There still exists a noble mystery of the German Medic who saved my friend, Howd Mosher’s life by tending his terrible shoulder wound. There is the mystery of the German Oberstleutnant (Lt. Col.) medical officer, who arranged a medical truce, so both Germans and Americans could treat and recover their wounded.
There is the further mystery of German Oberleutnant (First Lieutenant) Ludwig Havighorst, commander of the 15th Company of the Ninth Parachute Regiment, who claims (with witnesses) to have arranged a brief medical truce in Lucherberg on about 3 December 1944.

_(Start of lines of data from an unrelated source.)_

-- ==== Sys2Proof/Laws/Ops.lean ====
section
/-! SUPPORT. Lemmas that say once what a shared operation does, for proofs to cite instead of unfolding it: arithmetic
(R12), HM.update (R125 to R128), the annealing of a factor (R157), the samples a step accepts (R144, R145). -/

namespace Sys2Proof.Machine

/-! ## Arithmetic (R12) -/

/-- A clamped value lies between the bounds. -/
theorem clamp_bounds {v lo hi : Int} (h : lo ≤ hi) : lo ≤ clamp v lo hi ∧ clamp v lo hi ≤ hi := by
  unfold clamp; split
  · omega
  · split <;> omega

/-- A value between the bounds is not changed. -/
theorem clamp_eq_self {v lo hi : Int} (h1 : lo ≤ v) (h2 : v ≤ hi) : clamp v lo hi = v := by
  unfold clamp; rw [if_neg (by omega), if_neg (by omega)]

/-- An i32 register that is given a value in its range holds it (R11). -/
theorem toInt_ofInt32 {v : Int} (h1 : -2 ^ 31 ≤ v) (h2 : v < 2 ^ 31) : (BitVec.ofInt 32 v).toInt = v := by
  rw [BitVec.toInt_ofInt]; exact Int.bmod_eq_of_le (by omega) (by omega)

/-- An i64 register that is given a value in its range holds it (R11). -/
theorem toInt_ofInt64 {v : Int} (h1 : -2 ^ 63 ≤ v) (h2 : v < 2 ^ 63) : (BitVec.ofInt 64 v).toInt = v := by
  rw [BitVec.toInt_ofInt]; exact Int.bmod_eq_of_le (by omega) (by omega)

/-- An i8 register that is given a value in its range holds it (R11). -/
theorem toInt_ofInt8 {v : Int} (h1 : -2 ^ 7 ≤ v) (h2 : v < 2 ^ 7) : (BitVec.ofInt 8 v).toInt = v := by
  rw [BitVec.toInt_ofInt]; exact Int.bmod_eq_of_le (by omega) (by omega)

/-- An unsigned register that is given a value in its range holds it (R11). -/
theorem toNat_ofInt {w : Nat} {v : Int} (h1 : 0 ≤ v) (h2 : v < 2 ^ w) : ((BitVec.ofInt w v).toNat : Int) = v := by
  rw [BitVec.toNat_ofInt]
  have : v % (2 ^ w : Nat) = v := Int.emod_eq_of_lt h1 (by exact_mod_cast h2)
  rw [this]; omega

/-- A saturating count (R12). -/
theorem satInc32_toNat (v : Word) : (satInc32 v).toNat = min (v.toNat + 1) (2 ^ 32 - 1) := by
  have := v.isLt
  simp only [satInc32, BitVec.toNat_ofNat]
  omega

/-- Truncating division: what is left over is smaller than the divisor and has the dividend's sign (R12). -/
theorem tdiv_rem (a : Int) {b : Int} (hb : 0 < b) :
    (a - tdiv a b * b).natAbs < b.natAbs ∧ (0 ≤ a → 0 ≤ a - tdiv a b * b) ∧ (a ≤ 0 → a - tdiv a b * b ≤ 0) := by
  have hrem : a - tdiv a b * b = Int.tmod a b := by
    have := Int.tmod_add_mul_tdiv a b
    have h2 : tdiv a b * b = b * Int.tdiv a b := by unfold tdiv; rw [Int.mul_comm]
    omega
  rw [hrem]
  have h := Int.natAbs_tmod a b
  have h2 : a.natAbs % b.natAbs < b.natAbs := Nat.mod_lt _ (by omega)
  refine ⟨by omega, fun ha => Int.tmod_nonneg b ha, fun ha => ?_⟩
  have := Int.tmod_nonneg (a := -a) b (by omega)
  rw [Int.neg_tmod] at this
  omega

/-! ## HM.update (R125 to R128) -/

/-- The status that HM.update goes to (R125). -/
abbrev updateTarget (s : State) : SystemStatus := nextSystem s.hm.system s.hm.osc s.hm.gps s.hm.pll s.hm.fll

/-- HOLDOVER is reached from OK only, with Gps lost and Fll good (R125 row 1). -/
theorem nextSystem_holdover {S : SystemStatus} {osc gps pll fll : SubStatus}
    (h : nextSystem S osc gps pll fll = .holdover) :
    (S = .holdover ∧ fll ≠ .unlock ∧ pll ≠ .unlock ∧ osc ≠ .unlock) ∨ (S = .ok ∧ gps = .unlock ∧ fll = .ok) := by
  revert h; cases S <;> cases osc <;> cases gps <;> cases pll <;> cases fll <;> decide

/-- OK is reached from another status only with Pll, Gps and Osc good (R125 row 5), and kept only with Gps not lost
(rows 1 and 2). -/
theorem nextSystem_ok {S : SystemStatus} {osc gps pll fll : SubStatus} (h : nextSystem S osc gps pll fll = .ok) :
    (S = .ok ∧ gps ≠ .unlock) ∨ (S ≠ .ok ∧ pll = .ok ∧ gps = .ok ∧ osc = .ok) := by
  revert h; cases S <;> cases osc <;> cases gps <;> cases pll <;> cases fll <;> decide

/-- The holdover duration that HM.update hands to CD.leave_holdover (R126). -/
def holdoverDuration (s : State) : Nat := (min (max 0 (tbToUnix s - s.hm.holdoverStart.toInt)) (2 ^ 32 - 1)).toNat

/-- What HM.update does to HealthMonitor. -/
theorem hmUpdate_hm (s : State) : (hmUpdate s).hm =
    { s.hm with
      system := updateTarget s,
      ppsEnabled :=
        if updateTarget s = s.hm.system then s.hm.ppsEnabled
        else match updateTarget s with
          | .ok => true
          | .holdover => s.hm.ppsEnabled
          | .unlock => false,
      holdoverStart :=
        if updateTarget s = .holdover ∧ s.hm.system ≠ .holdover then BitVec.ofInt 64 (tbToUnix s)
        else s.hm.holdoverStart } := by
  unfold hmUpdate updateTarget
  dsimp only
  generalize hT : nextSystem s.hm.system s.hm.osc s.hm.gps s.hm.pll s.hm.fll = T
  split
  · rename_i h; subst h; simp
  · rename_i h
    cases T with
    | ok => cases s.hm.system <;> simp [enterOk]
    | holdover => simp [enterHoldoverSide, show s.hm.system ≠ .holdover from fun e => h e.symm]; rfl
    | unlock => simp [enterUnlock]

/-- What HM.update does to ClockDiscipline. -/
theorem hmUpdate_cd (s : State) : (hmUpdate s).cd =
    if updateTarget s = s.hm.system then s.cd
    else match updateTarget s with
      | .ok => if s.hm.system = .holdover then (cdLeaveHoldover (holdoverDuration s) s).cd else s.cd
      | .holdover => (cdEnterHoldover s).cd
      | .unlock => s.cd := by
  unfold hmUpdate updateTarget
  dsimp only
  generalize hT : nextSystem s.hm.system s.hm.osc s.hm.gps s.hm.pll s.hm.fll = T
  split
  · rfl
  · rename_i h
    cases T with
    | ok => cases hS : s.hm.system <;> simp [enterOk] ; rfl
    | holdover => rfl
    | unlock => simp [enterUnlock]

/-- What HM.update emits. -/
theorem hmUpdate_events (s : State) : (hmUpdate s).events =
    if updateTarget s = s.hm.system then s.events
    else match updateTarget s with
      | .ok => s.events ++ [.ppsEnable]
      | .holdover => (cdEnterHoldover s).events
      | .unlock => s.events ++ [.ppsDisable] := by
  unfold hmUpdate updateTarget
  dsimp only
  generalize hT : nextSystem s.hm.system s.hm.osc s.hm.gps s.hm.pll s.hm.fll = T
  split
  · rfl
  · rename_i h
    cases T with
    | ok => cases hS : s.hm.system <;> simp [enterOk]
    | holdover => rfl
    | unlock => simp [enterUnlock]

/-- How many requests HM.update makes: one when it enters HOLDOVER, else none. -/
theorem hmUpdate_oscIdx (s : State) : (hmUpdate s).oscIdx =
    if updateTarget s = .holdover ∧ s.hm.system ≠ .holdover then s.oscIdx + 1 else s.oscIdx := by
  unfold hmUpdate updateTarget
  dsimp only
  generalize hT : nextSystem s.hm.system s.hm.osc s.hm.gps s.hm.pll s.hm.fll = T
  split
  · rename_i h; subst h; simp
  · rename_i h
    cases T with
    | ok => simp
    | holdover =>
      have : s.hm.system ≠ .holdover := fun e => h e.symm
      simp [this]; rfl
    | unlock => simp

/-! ## Holdover (R157) -/

/-- The cut of a factor at or above its minimum lies between 0 and the whole excess (R157). -/
theorem annealCut_bounds {annealS d : Nat} {factor minimum : Half} (hA : 1 ≤ annealS)
    (hf : minimum.toNat ≤ factor.toNat) :
    0 ≤ annealCut annealS d factor minimum ∧
      annealCut annealS d factor minimum ≤ (factor.toNat : Int) - minimum.toNat := by
  unfold annealCut fdiv
  dsimp only
  have hdd0 : (0 : Int) ≤ min (d : Int) annealS := by omega
  have hddA : min (d : Int) annealS ≤ annealS := by omega
  have he : (0 : Int) ≤ (factor.toNat : Int) - minimum.toNat := by omega
  generalize min (d : Int) annealS = dd at *
  generalize (factor.toNat : Int) - minimum.toNat = e at *
  have hpos : (0 : Int) < 2 * annealS := by omega
  have h1 : -(e * dd) / (2 * annealS) ≤ 0 :=
    Int.ediv_nonpos_of_nonpos_of_neg (by nlinarith) (by omega)
  have h2 : -e ≤ -(e * dd) / (2 * annealS) := by
    apply Int.le_ediv_of_mul_le hpos
    nlinarith
  omega

/-- What CD.leave_holdover leaves in a factor that was at or above its minimum: the minimum at least, the factor at
most (R157). -/
theorem annealed_toNat {annealS d : Nat} {factor minimum : Half} (hA : 1 ≤ annealS)
    (hf : minimum.toNat ≤ factor.toNat) :
    ((BitVec.ofInt 16 ((factor.toNat : Int) - annealCut annealS d factor minimum)).toNat : Int)
      = (factor.toNat : Int) - annealCut annealS d factor minimum := by
  have h := annealCut_bounds (d := d) hA hf
  have := factor.isLt
  exact toNat_ofInt (by omega) (by omega)

/-! ## Accepted samples (R144, R145) -/

/-- The jump filter passes an accepted sample on, and it does not resync (R144, R145). -/
theorem accepts_spec {s : State} {p a : Int} (h : s.Accepts p a) :
    (jumpFilter p s).2 = a ∧ needsResync (jumpFilter p s).1 a = false := by
  obtain ⟨hcase, hphase, hjump⟩ := h
  have hbounds : ∀ t : State, t.build = s.build → t.cd.prevValid = s.cd.prevValid → t.cd.prevPhase = s.cd.prevPhase →
      needsResync t a = false := by
    intro t hb hv hp
    simp only [needsResync, hb, hv, hp, Bool.or_eq_false_iff, Bool.and_eq_false_imp, decide_eq_false_iff_not]
    exact ⟨by omega, fun hv => by have := hjump hv; omega⟩
  constructor
  · rcases hcase with ⟨rfl, hno⟩ | ⟨rfl, hv, hth, hc⟩
    · unfold jumpFilter isJump
      split
      · rename_i hj
        simp only [Bool.and_eq_true, decide_eq_true_eq] at hj
        rcases hno with hv | hth | hc
        · simp [hj.1] at hv
        · omega
        · rw [if_neg (by omega)]
      · rfl
    · simp [jumpFilter, isJump, hv, hth, hc]
  · apply hbounds
    · simp
    · unfold jumpFilter; split <;> [split; skip] <;> rfl
    · unfold jumpFilter; split <;> [split; skip] <;> rfl

end Sys2Proof.Machine
end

Havighorst enlisted in the Germany Army in 1935 and became an infantry NCO. He transferred to the German Air Force in 1940 and after training flew 427 combat missions, including 50 over Stalingrad, as a bombardier-navigator in the Heinkel 111 medium bomber, both as an NCO and an officer. He was wounded several times and experienced many narrow escapes from death. In October 1943, he was seriously injured in a truck accident requiring hospitalization and surgery. He was released on 1 July 1944, meanwhile having been recommended for the Knight’s Cross, Germany’s highest military honor. On 11 July 1944, he married his fiancĂ©e, Else, in St. Sixtus Church in Haltern. He wore his parade-dress uniform to demonstrate that a highly decorated German soldier could be a devout Christian and publicly say so. On 20 July, the day of the assassination attempt on Hitler, he received a telegram summoning him to the aircrew redeployment center at Quedlinburg. There he learned of his promotion to first lieutenant, but a medical examination disqualified him from further flying. Subsequently, he was assigned to a construction and engineering company of the Ninth Parachute Regiment. He was quickly made company commander, where his courage, example, and leadership were noted as exceptional by his men and his superior officers. He was one of seven brothers who served in the German Armed Forces during the war; only one was lost, posted as missing at the end of the war. Speaking of his early enthusiasm as a German Army NCO in 1939, Havighorst remarked,
“Not until many years later did it become clear to me what sort of Fuehrer we had served, but by then Germany was in ruins.”